Tidak mau dimadu.
IRIANA, yang saat ini menjadi Ibu Negara, rupanya meminta janji sang suami, Joko Widodo saat menikahinya untuk tak menduakan dirinya. Dan disepakati.
Joko Widodo, Presiden Republik Indonesia yang baru dilantik dan kini populer dengan nama panggilan Jokowi, memberikan janjinya. Bukan hanya verbal, janji itu dituliskan dalam buku nikah antara Jokowi dan Iriana. Pada buku nikah bertanggal 24 Desember 1986 itu ada kolom " apabila ada perjanjian selain ta'lik talak, sebutkan." Dan begitulah, yang disebutkan disitu adalah " Tidak mau dimadu. "
***
[caption id="attachment_350504" align="aligncenter" width="375" caption="Buku nikah Iriana dan Jokowi. Gambar: detik.com"][/caption]
Ada banyak berita yang bisa dibaca tentang Iriana, ibu negara yang penampilannya sederhana itu. Tentang bagaimana dia berhenti kuliah sebab dinikahi Jokowi yang saat itu hendak mengadu nasib dengan merantau ke Aceh.
Setelah menikah, Iriana ikut bersama Jokowi ke Aceh, melewatkan hari- hari berdua dalam keadaan yang sederhana dan baru kembali ke Solo beberapa waktu kemudian ketika Jokowi merasa sudah cukup memiliki tabungan dan ingin memulai usahanya sendiri.
Usaha yang tak selalu berjalan mulus, sebab ada suatu hari dimana Jokowi tertipu dan usahanya hampir bangkrut. Iriana tak berpaling. Dia mendampingi sang suami dengan setia hingga usaha itu bisa bangkit kembali.

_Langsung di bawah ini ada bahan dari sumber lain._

-- ==== Sys2Proof/Laws/Decode.lean ====
section
/-! SUPPORT. The fields of a command word, the variant codes and the operation codes (30_encoding.md R46 to R49). -/

namespace Sys2Proof

/-- The three fields as digits of the word's number (R46). -/
theorem fields_toNat (w : Word) :
    opField w = w.toNat % 256 ∧ varField w = w.toNat / 256 % 256 ∧ zeroField w = w.toNat / 65536 := by
  simp only [zeroField, opField, varField, BitVec.extractLsb'_toNat, Nat.shiftRight_eq_div_pow, true_and]
  have := w.isLt
  omega

/-- A word with no high bit set is the number of its two other fields (R46). -/
theorem toNat_of_zeroField {w : Word} (h : zeroField w = 0) : w.toNat = opField w + 256 * varField w := by
  obtain ⟨h1, h2, h3⟩ := fields_toNat w
  omega

/-- The word of a command is the number of its two fields (R46, R48). -/
theorem toNat_encode (c : Command) : (encode c.instr).toNat = c.opCode + 256 * c.varCode := by
  cases c <;> first | rfl | (rename_i v; cases v <;> rfl)

/-- A variant is found by its code, and by no other number (R47). -/
theorem Variant.ofCode_eq_some_iff (n : Nat) (v : Variant) : Variant.ofCode n = some v ↔ n = v.code := by
  constructor
  · intro h
    unfold Variant.ofCode at h
    split at h <;> cases h <;> rfl
  · rintro rfl
    cases v <;> rfl

/-- No variant has a code above 18 (R49). -/
theorem Variant.ofCode_eq_none {n : Nat} (h : 18 < n) : Variant.ofCode n = none := by
  unfold Variant.ofCode
  split <;> simp_all

/-- Every code up to 18 is a variant's (R47, R49). -/
theorem Variant.exists_ofCode {n : Nat} (h : n ≤ 18) : ∃ v, Variant.ofCode n = some v := by
  interval_cases n <;> exact ⟨_, rfl⟩

/-- A number that no operation has (R48, R49 (b)). -/
theorem operationOf_eq_none {n : Nat} (h1 : n ∉ [0x01, 0x02, 0x10, 0x20, 0x21, 0x30, 0x31])
    (h2 : n ∉ [0x03, 0x04, 0x11]) : operationOf n = none := by
  unfold operationOf
  split <;> simp_all

end Sys2Proof
end

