/-- What a build wrote with an extension block is parsed as its variant with its layer count: both stand in the
block. -/
theorem HoldsHeader.parse_extended {v : Variant} {s p : State} (h : HoldsHeader v s p) (hv : v ≠ .invalid)
    (hdistinct : s.cfg.DxgisDistinct) (hresolves : BuildResolves s v) (hext : NeedsExt s v) :
    hdrParse p = .ok (parsed p v s.layerCount (headerBytes v s).length) := by
  obtain ⟨hdxgi, -, -, harray, -⟩ := (extensionOf v s).fields
  have h0 : (s.cfg.catalog.codes v).dxgi ≠ 0 := hresolves.2 hext
  have hlength : (headerBytes v s).length = extendedLength := (length_headerBytes v s).trans (if_pos hext)
  have hsentinel : inputField p 84 = s.cfg.extSentinel.toNat :=
    h.fourCC_field.trans (congrArg BitVec.toNat (if_pos hext))
  have hcode : inputField p 128 = (s.cfg.catalog.codes v).dxgi.toNat := h.extension_field hext hdxgi
  have hlayers : norm (sint32 (p.u32 140)) = s.layerCount := by
    have hfield := h.extension_field hext (harray.trans (toNat_ofNat_norm s.layers)) (o := 140)
    have hpos : 1 ≤ s.layerCount := one_le_norm _
    have hlt := s.layerCount_lt
    rw [norm_sint32, State.toNat_u32, hfield]
    exact if_neg (by unfold State.layerCount at hpos hlt; omega)
  rw [hlength, ← hlayers]
  rw [← h.cfg] at hdistinct h0 hcode hsentinel
  exact (hdrParse_extended h.input_fits h.fixedFields (h.length.trans hlength).ge hsentinel).trans
    (parseExtended_of_code hdistinct hv ((p.u32_eq_iff 128 _).2 hcode) h0)

/-- Settles O33: what the build wrote is parsed, in either form, as its variant with its layer count, and the width, the
height and the mip count are fields of the header. -/
theorem buildThenParseRecoversTheOperands : Obligations.BuildThenParseRecoversTheOperands := by
  intro v s t p hfourCCs hsentinel hdxgis _ hv hexec hdone hcfg hinlen hinput hfits
  obtain ⟨rfl, hresolves⟩ := eq_built_of_done hv hexec hdone
  have houtlen : (built v s).outlen.toNat = (headerBytes v s).length := by
    rw [built, State.finish_outlen, BitVec.toNat_ofNat, Nat.mod_eq_of_lt (headerBytes_length_lt v s)]
  have hholds : HoldsHeader v s p := ⟨hcfg, hfits, hinlen ▸ houtlen,
    fun a ha => (hinput a (houtlen ▸ ha)).trans (Memory.byte?_ofBytes_zero _ a)⟩
  have hparse : hdrParse p = .ok (parsed p v s.layerCount (headerBytes v s).length) := by
    by_cases hext : NeedsExt s v
    · exact hholds.parse_extended hv hdxgis hresolves hext
    · exact hholds.parse_plain hv hfourCCs hsentinel hext
  obtain ⟨-, -, -, hheight, hwidth, -, -, hmips, -⟩ := (headerOf v s).fields
  exact ⟨_, parsed_completes hparse, toNat_variantWord v, (p.u32_eq_iff 16 _).2 (hholds.header_field hwidth),
    (p.u32_eq_iff 12 _).2 (hholds.header_field hheight), toNat_ofNat_norm s.layers,
    (p.u32_eq_iff 28 _).2 (hholds.header_field hmips), rfl⟩

end Sys2Proof.Machine
end

section
/-! SUPPORT. The level sequence in closed form: its depth, its sizes, its last level (42_mip.md R100, R101, R104). -/

namespace Sys2Proof.Machine

/-! ### Length, sizes and end of the sequence -/

/-- The levels in closed form (R100). -/
theorem mipLevels_eq (v : Variant) {w h : Nat} (hw : 1 ≤ w) (hh : 1 ≤ h) :
    mipLevels v w h = (List.range (depth w h)).map fun k =>
      ⟨max 1 (w / 2 ^ k), max 1 (h / 2 ^ k), levelBytes v w h k⟩ :=
  levelLoop_eq v _ w h hw hh le_rfl

/-- The sequence has as many sizes as R101 says. -/
theorem length_levelSizes (v : Variant) {w h : Nat} (hw : 1 ≤ w) (hh : 1 ≤ h) :
    (levelSizes v w h).length = depth w h := by
  rw [levelSizes_eq v hw hh, List.length_map, List.length_range]

/-- The size at a position of the sequence (R100). -/
theorem levelSizes_getElem? (v : Variant) {w h k : Nat} (hw : 1 ≤ w) (hh : 1 ≤ h) (hk : k < depth w h) :
    (levelSizes v w h)[k]? = some (levelBytes v w h k) := by
  rw [levelSizes_eq v hw hh, List.getElem?_map, List.getElem?_range hk, Option.map_some]

/-- The first size, as the operations look it up (R102). -/
theorem headD_levelSizes (v : Variant) {w h : Nat} (hw : 1 ≤ w) (hh : 1 ≤ h) :
    (levelSizes v w h).headD 0 = levelBytes v w h 0 := by
  rw [List.headD_eq_head?_getD, List.head?_eq_getElem?, levelSizes_getElem? v hw hh (Nat.succ_pos _), Option.getD_some]

/-- A dimension halved as often as the larger one takes to reach 1 is 1 as well. -/
theorem max_one_div_two_pow_log2 {x m : Nat} (hxm : x ≤ m) : max 1 (x / 2 ^ Nat.log2 m) = 1 := by
  have hlt : x / 2 ^ Nat.log2 m < 2 := by
    rw [Nat.div_lt_iff_lt_mul (by positivity), ← pow_succ']
    exact hxm.trans_lt Nat.lt_log2_self
  omega

/-- The last level is 1 by 1 (R100). -/
theorem mipLevels_getLast? (v : Variant) {w h : Nat} (hw : 1 ≤ w) (hh : 1 ≤ h) :
    (mipLevels v w h).getLast? = some ⟨1, 1, levelBytes v w h (Nat.log2 (max w h))⟩ := by
  rw [mipLevels_eq v hw hh, depth, List.range_succ, List.map_append, List.map_singleton, List.getLast?_concat,
    max_one_div_two_pow_log2 (le_max_left w h), max_one_div_two_pow_log2 (le_max_right w h)]

/-- A pyramid of dimensions below 2^31 has at most 31 levels (R101). -/
theorem depth_le {w h : Nat} (hw : w < 2 ^ 31) (hh : h < 2 ^ 31) : depth w h ≤ 31 := by
  rcases Nat.eq_zero_or_pos (max w h) with h0 | hpos
  · simp [depth, h0]
  · exact (Nat.log2_lt hpos.ne').2 (max_lt hw hh)

/-- Settles O34: the sequence is the image of the levels below the depth, and the last of them halves the larger dimension
to 1. -/
theorem levelSequence : Obligations.LevelSequence := fun v _ _ hw hh =>
  ⟨length_levelSizes v hw hh, fun _ hk => levelSizes_getElem? v hw hh hk, ⟨_, mipLevels_getLast? v hw hh, rfl, rfl⟩,
    depth_le⟩

/-! ### When the division is exact, and the largest level -/

/-- The bits per pixel are whole bytes for every variant but the two 4-bit block formats (40_catalog.md R71). -/
theorem eight_dvd_bitsPerPixel {v : Variant} (hdxt1 : v ≠ .dxt1) (hbc4 : v ≠ .bc4) : 8 ∣ bitsPerPixel v := by
  cases v with
  | dxt1 | bc4 => contradiction
  | _ => decide

/-- Bits at 4 a pixel are whole bytes exactly for an even number of pixels. -/
theorem eight_dvd_mul_mul_four_iff (a b : Nat) : 8 ∣ a * b * 4 ↔ ¬ (a % 2 = 1 ∧ b % 2 = 1) := by
  rw [show 8 = 2 * 4 from rfl, Nat.mul_dvd_mul_iff_right (by norm_num), Nat.prime_two.dvd_mul]
  omega

/-- No level is larger than the first (R104). -/
theorem levelBytes_le_first (v : Variant) (w h k : Nat) : levelBytes v w h k ≤ levelBytes v w h 0 := by
  unfold levelBytes
  gcongr <;> simp

/-- A 256-pixel dimension, halved and raised to the tile of 4, is a multiple of 4. -/
theorem four_dvd_tile_of_256 (k : Nat) : 4 ∣ max 4 (max 1 (256 / 2 ^ k)) := by
  rcases le_or_gt k 6 with hk | hk
  · interval_cases k <;> decide
  · have hsmall : 256 / 2 ^ k ≤ 256 / 2 ^ 6 := Nat.div_le_div_left (Nat.pow_le_pow_right two_pos hk.le) (by positivity)
    rw [max_eq_left (by omega)]

/-- At 4 bits a pixel and tile-raised dimensions that are multiples of 4, a level is whole 8-byte blocks. -/
theorem eight_dvd_blocks {t : Nat} (ht : 4 ∣ t) : 8 ∣ t * t * 4 / 8 := by
  obtain ⟨m, rfl⟩ := ht
  exact ⟨m * m, by rw [show 4 * m * (4 * m) * 4 = 8 * (8 * (m * m)) by ring, Nat.mul_div_cancel_left _ (by norm_num)]⟩

/-- Settles O35: the bits per pixel decide where the division is exact, halving never enlarges a level, and at 256 by 256
the tile-raised dimensions stay multiples of the tile. -/
theorem levelSizesExactnessAndOrder : Obligations.LevelSizesExactnessAndOrder := by
  refine fun v w h k _ _ _ => ⟨fun hdxt1 hbc4 => ?_, ?_, levelBytes_le_first v w h k, ?_⟩
  · exact (eight_dvd_bitsPerPixel hdxt1 hbc4).mul_left _
  · rintro (rfl | rfl) <;> exact eight_dvd_mul_mul_four_iff _ _
  · rintro (rfl | rfl) <;> exact eight_dvd_blocks (four_dvd_tile_of_256 k)

end Sys2Proof.Machine
end

section
/-! SUPPORT. `MIP.SIZES` and `MIP.TAKE` in the terms of their rules: what they answer, and the words they write (42_mip.md
R102, R103). -/

namespace Sys2Proof.Machine

/-- The dimensions are in the source's range (R102). -/
abbrev DimsPositive (s : State) : Prop := 0 < s.width.toInt ∧ 0 < s.height.toInt

/-- The depth of the pyramid of a state's dimensions (R101). -/
abbrev State.levelCount (s : State) : Nat := depth s.width.toInt.toNat s.height.toInt.toNat

/-- The byte length of level `k` of the pyramid of a state's dimensions (R100). -/
abbrev State.levelLength (s : State) (v : Variant) (k : Nat) : Nat :=
  levelBytes v s.width.toInt.toNat s.height.toInt.toNat k

/-- The level sizes of a state's dimensions (R100). -/
abbrev State.pyramid (s : State) (v : Variant) : List Nat := levelSizes v s.width.toInt.toNat s.height.toInt.toNat

/-- The words of the first `n` level sizes (30_encoding.md R62). -/
def State.levelWords (s : State) (v : Variant) (n : Nat) : List Byte := sizeWords ((s.pyramid v).take n)

/-- The success state that writes `n` levels. -/
def levelsWritten (v : Variant) (n : Nat) (s : State) : State :=
  { s.finish (s.levelWords v n) with rmips := BitVec.ofNat 32 s.levelCount }

/-- The end that both operations share, after their own tests: the first size against the field, then `n` levels
written. -/
def writeLevels (v : Variant) (n : Nat) (s : State) : Except Exc State :=
  if 2 ^ 32 ≤ (s.pyramid v).headD 0 then .error .fieldOverflow
  else do
    let t ← s.complete (s.levelWords v n)
    .ok { t with rmips := BitVec.ofNat 32 (s.pyramid v).length }

/-! ### The operations before the shared end -/

/-- The test of the dimensions, as the operations write it (R102). -/
theorem badDims_iff (s : State) : (s.widthOp ≤ 0 ∨ s.heightOp ≤ 0) ↔ ¬ DimsPositive s := by
  rw [State.widthOp_eq, State.heightOp_eq]
  omega

/-- `MIP.SIZES` of a variant but `INVALID`: the test of the dimensions, then the write of every level (R102). -/
theorem mipSizes_eq {v : Variant} (hv : v ≠ .invalid) (s : State) : mipSizes v s =
    if ¬ DimsPositive s then .error .operandFault else writeLevels v (s.pyramid v).length s := by
  simp only [mipSizes, if_neg hv, badDims_iff, writeLevels, State.levelWords, List.take_length]
  rfl

/-- `MIP.TAKE` of a variant but `INVALID`: the tests of the dimensions and of the count, then the write of that many
levels (R103). -/
theorem mipTake_eq {v : Variant} (hv : v ≠ .invalid) (s : State) : mipTake v s =
    if ¬ DimsPositive s ∨ s.mips.toInt < 1 then .error .operandFault
    else if (s.pyramid v).length < s.mips.toInt.toNat then .error .mipCountExceedsCapacity
    else writeLevels v s.mips.toInt.toNat s := by
  simp only [mipTake, if_neg hv, ← or_assoc, badDims_iff]
  rfl

/-! ### The shared end -/

/-- A register's dimension is below 2^31, so no pyramid has more than 31 levels (R101). -/
theorem State.levelCount_le (s : State) : s.levelCount ≤ 31 := by
  have hw := s.width.toInt_lt
  have hh := s.height.toInt_lt
  exact depth_le (by omega) (by omega)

Iriana tak ragu menunda kuliahnya untuk mengikuti suami merantau ( baru bertahun- tahun kemudian Iriana kemudian kembali ke bangku kuliah dan menyelesaikan pendidikannya hingga jenjang pasca sarjana ). Dia juga bersedia mulai dari bawah, menjalani kehidupan yang sederhana dengan suaminya. Dia ada di sisi suaminya dalam susah dan senang. Baik ketika suaminya dalam keadaan sangat sulit ketika usahanya hampir bangkrut maupun ketika suaminya berhasil, baik sebagai pengusaha, maupun dalam posisinya sebagai pejabat negara, hingga kini menjadi Presiden Republik Indonesia.

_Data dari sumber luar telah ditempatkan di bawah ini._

-- ==== Sys2Proof/Syntax.lean ====
section
/-!
DEFINITION. The commands of the block.  The module is driven from outside: accesses of the host to
its registers, symbols and flits on its links, events on its pins and in its units.  Each row of the
table of operations is one constructor; its operands name the object it acts on and carry what the
environment supplies (bytes received, samples, the outcome of a training or of a code's check).
-/

namespace Sys2Proof

/-- What an MCTP message asks of the Handle, its framing taken off (R721, R722): an endpoint identifier
assigned, a sensor read, an event receiver registered, the oldest event taken, an image transferred and
activated under PLDM Type 5, a mailbox request, or a message of another type. -/
inductive MctpBody where
  | setEid (eid : Nat)
  | readSensor (number : Nat)
  | setEventReceiver
  | takeEvent
  | update (image : List Byte)
  | activate
  | request (seq op : Nat) (payload : List Byte)
  | other (kind : Nat)
  deriving DecidableEq, Repr
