/-- First register of a list that has an element at the offset. -/
def findReg : List Reg → Nat → Option (Reg × Nat)
  | [], _ => none
  | r :: rs, off =>
    match r.elem off with
    | some i => some (r, i)
    | none => findReg rs off

/-- The register at a BAR0 offset. -/
def regAt (off : Nat) : Option (Reg × Nat) := findReg allRegs off

/-- The fields of a register. -/
def Reg.flds (r : Reg) : List Fld := allFlds.filter (fun f => f.reg == r.id)

/-- Elements of a register's array. -/
def Reg.count (r : Reg) : Nat := r.n1 * r.n2

/-- The field of a given number. -/
def fldOf (id : Nat) : Option Fld := allFlds.find? (fun f => f.id == id)

/-- The key under which element i of a field is stored: 1,024 keys for each element number. -/
def Fld.key (f : Fld) (i : Nat) : Nat := i * 1024 + f.id

end Sys2Proof.Machine
end

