-- ==== Sys2Proof/Machine/Flit.lean ====
section
/-!
DEFINITION. What a Wale port puts on its lanes: control symbols and CONTROL flits, flit headers, pairs of flits (R563,
R564, R569, R575, R576, R586).
-/

namespace Sys2Proof.Machine

/-- A port that has sent and received nothing. -/
def PortSt.empty : PortSt := ⟨0, 0, false, [], [], 0, [], [], [], [], 0, false, 0, 0, [], [], 0, [], 0, []⟩

/-- What a port holds. -/
def State.port (s : State) (n : Nat) : PortSt := smGetD s.wale.ports n PortSt.empty

/-- Replace what a port holds. -/
def State.setPort (s : State) (n : Nat) (p : PortSt) : State :=
  { s with wale := { s.wale with ports := smPut PortSt.empty s.wale.ports n p } }

/-- The 16 bytes of a control symbol (R576). -/
def symWord : Sym → Nat
  | .roundSync c d l sx o => 0x01 + c * 2 ^ 8 + d % 16 * 2 ^ 72 + l % 2 ^ 16 * 2 ^ 76 + sx % 2 ^ 16 * 2 ^ 92 +
      o % 2 ^ 19 * 2 ^ 108
  | .roundLen l a => 0x02 + l % 2 ^ 16 * 2 ^ 8 + a % 2 ^ 64 * 2 ^ 24
  | .delayReq i t => 0x03 + i % 256 * 2 ^ 8 + t % 2 ^ 48 * 2 ^ 16
  | .delayResp i t2 t3 => 0x04 + i % 256 * 2 ^ 8 + t2 % 2 ^ 48 * 2 ^ 16 + t3 % 2 ^ 48 * 2 ^ 64
  | .stretch o n a => 0x05 + o % 2 ^ 16 * 2 ^ 8 + n % 2 ^ 64 * 2 ^ 24 + a % 2 ^ 16 * 2 ^ 88
  | .fault o c r => 0x06 + o % 2 ^ 16 * 2 ^ 8 + c % 2 ^ 16 * 2 ^ 24 + r % 2 ^ 64 * 2 ^ 40
  | .retry q => 0x07 + q % 4096 * 2 ^ 8
  | .credit l => 0x08 + ((l.zip (below 4)).map (fun x =>
      x.1.1 % 64 * 2 ^ (16 * x.2 + 8) + x.1.2 % 1024 * 2 ^ (16 * x.2 + 14))).sum
  | .ident m p c mt r => 0x09 + m % 2 ^ 16 * 2 ^ 8 + p % 16 * 2 ^ 24 + c % 2 ^ 32 * 2 ^ 28 + b2n mt * 2 ^ 60 +
      b2n r * 2 ^ 61
  | .linkDown r => 0x0A + r % 256 * 2 ^ 8

/-- The header of a flit with its CRC (R569); the payload has 240 bytes. -/
def flitHeader (type vc : Nat) (first last : Bool) (len dst src seq ack crVc crN : Nat) (shared : Bool)
    (payload : List Byte) : Nat :=
  let h := type + vc * 2 ^ 2 + b2n first * 2 ^ 8 + b2n last * 2 ^ 9 + len * 2 ^ 10 + dst % 2 ^ 16 * 2 ^ 18 +
    src % 2 ^ 16 * 2 ^ 34 + seq % 4096 * 2 ^ 50 + ack % 4096 * 2 ^ 62 + crVc % 64 * 2 ^ 74 + crN % 1024 * 2 ^ 80 +
    b2n shared * 2 ^ 90
  h + crc32c (natLe 16 h ++ payload) * 2 ^ 96

/-- The credits that the next flit of a port returns (R586). -/
def State.takeOwed (s : State) (port : Nat) : State × Nat × Nat :=
  match (s.port port).owe with
  | [] => (s, 0, 0)
  | (vc, n) :: rest =>
    (s.setPort port { s.port port with owe := if 1023 < n then (vc, n - 1023) :: rest else rest }, vc, min n 1023)

/-- A flit leaves: five of them are a pair, coded and spread over the lanes (R563, R564). -/
def State.emitFlit (s : State) (port header : Nat) (payload : List Byte) : State :=
  let s := s.emit (.flit port header payload)
  let p := s.port port
  let l := p.filling ++ [natLe 16 header ++ payload]
  if l.length < 5 then s.setPort port { p with filling := l }
  else
    (s.setPort port { p with filling := [], pairs := (p.pairs + 1) % 2 ^ 32 }).emit
      (.pair port p.pairs (pairLanes p.pairs l))

/-- The neighbour's identifier as a flit header names it: 0xFFFF before the first IDENT (R569). -/
def State.neighbour (s : State) (port : Nat) : Nat :=
  if s.rg R.walePortStatusState port ≠ 5 ∧ (s.port port).idents = 0 then 0xFFFF else s.rg R.walePortStatusPeerId port

/-- A control symbol leaves on a port in a CONTROL flit of its own, in the next flit slot (R569, R575, R576; that each
symbol has a flit is the model's choice, log entry 56). -/
def State.sendSym (s : State) (port : Nat) (y : Sym) : State :=
  let pay := natLe 240 (symWord y)
  let c := (s.emit (.sym port y)).takeOwed port
  c.1.emitFlit port (flitHeader 2 0 false false 1 (s.neighbour port) (s.rg R.waleCfgModuleId 0) 0
    ((s.port port).expect + 4095) c.2.1 c.2.2 false pay) pay

end Sys2Proof.Machine
end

Iriana tak takut dan bersedia menjalani semua itu.
Tapi ada satu yang Iriana tidak mau, yaitu dimadu.
***
[caption id="attachment_350505" align="aligncenter" width="858" caption="Jokowi dan Iriana, foto di buku nikah. Gambar: detik.com"]
Saat pertama kali membaca tentang Iriana yang tak mau dimadu, dan melihat gambar buku nikah dimana hal tersebut dicantumkan, mau tak mau kekagumanku pada sosok Ibu Negara ini bertambah. Begitu pula pada sang suami, yang kini menjadi Presiden Republik Indonesia.

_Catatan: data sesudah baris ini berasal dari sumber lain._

/-- Whether a packet names a Coil, a slot or a session outside its context's partition (R131, R165). -/
def State.denied (s : State) (c w : Nat) : Bool :=
  let coils := onesOf 16 (bits w 320 16)
  match pkOp w with
  | 0x60 => !(coils.all (fun k => s.mayCoil c k))
  | 0x61 => !(coils.all (fun k => s.mayCoil c k))
  | 0x62 =>
    if bit w 308 then !(s.mayBslot c (bits w 304 4))
    else !(coils.all (fun k => s.mayCoil c k && s.mayCslot c k (bits w 304 4)))
  | 0x70 => !(s.maySession c (bits w 256 9))
  | 0x71 => !(s.maySession c (bits w 256 9))
  | 0x72 => !(s.maySession c (bits w 256 9))
  | 0x73 => !(s.maySession c (bits w 256 9))
  | _ => false

/-- Take the head packet off a ring: a packet rejected at fetch awaits its record, and any other is dispatched, with
how it ended if it has (R124, R127). -/
def State.take (s : State) (c n : Nat) (p : Packet) (rest : List Packet) (fin : Option Done) : State :=
  let s := s.setRing c n { s.ring c n with queue := rest }
  let x := s.ctx c
  let s := if fin.isNone ∧ [0x30, 0x60, 0x61, 0x62].contains (pkOp p.words) then
    { s with sfu := { s.sfu with queue := s.sfu.queue ++ [⟨c, n, p.slot, p.words⟩] } } else s
  let last := if p.reject.isSome then x.lastRing else n
  (s.setCtx c { x with jobs := x.jobs ++ [⟨p, fin⟩], lastRing := last }).noteJobs c

/-- PACKET_DISPATCH: the front dispatches the head packet of a ring, WAIT_MEM apart; once it has found no free
completion slot it dispatches nothing until a poll shows one (R124, R131, R141). -/
def execPacketDispatch (ctx ring : Nat) (s : State) : Host.Outcome State Fault Refusal :=
  if ¬ (ctx < 4096 ∧ ring < 4) ∨ s.ctxState ctx ≠ ctxActive ∨ s.rb R.ctxStatusCqFull ctx then .next s
  else
    match (s.ring ctx ring).queue with
    | [] => .next s
    | p :: rest =>
      if ¬ s.ready ctx p ∨ (p.reject.isNone ∧ pkOp p.words = 0x02) ∨
          (s.scarce ctx ∧ s.turn ctx ≠ some ring) then .next s
      else if ¬ s.cqFree ctx then .next (s.rset R.ctxStatusCqFull ctx 1)
      else if p.reject.isNone ∧ s.denied ctx p.words then
        .next (s.take ctx ring p rest (some ⟨stCmdDenied, 0, 0⟩))
      else .next (s.take ctx ring p rest p.reject)

/-- Whether a ring of a context is held by a wait: by an unmet wait_event, or by a WAIT_MEM whose comparison did not
hold (R122, R132, R161). -/
def State.waitBlocked (s : State) (c : Nat) : Bool :=
  (below 4).any (fun n => match (s.ring c n).queue with
    | [] => false
    | p :: _ => decide (p.elig ≤ s.beat) && p.reject.isNone &&
        (!s.waitMet c p.words || (pkOp p.words == 0x02 && p.evalAt.isSome)))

Munculnya perjanjian tertulis dalam buku nikah tentang 'tidak mau dimadu' itu bagiku menunjukkan bahwa ada keterbukaan, kejujuran dan kesepakatan tentang harapan dalam pernikahan yang bisa mereka komunikasikan dengan baik dan disepakati sebelum mereka menikah dan diresmikan perjanjiannya pada saat pernikahan.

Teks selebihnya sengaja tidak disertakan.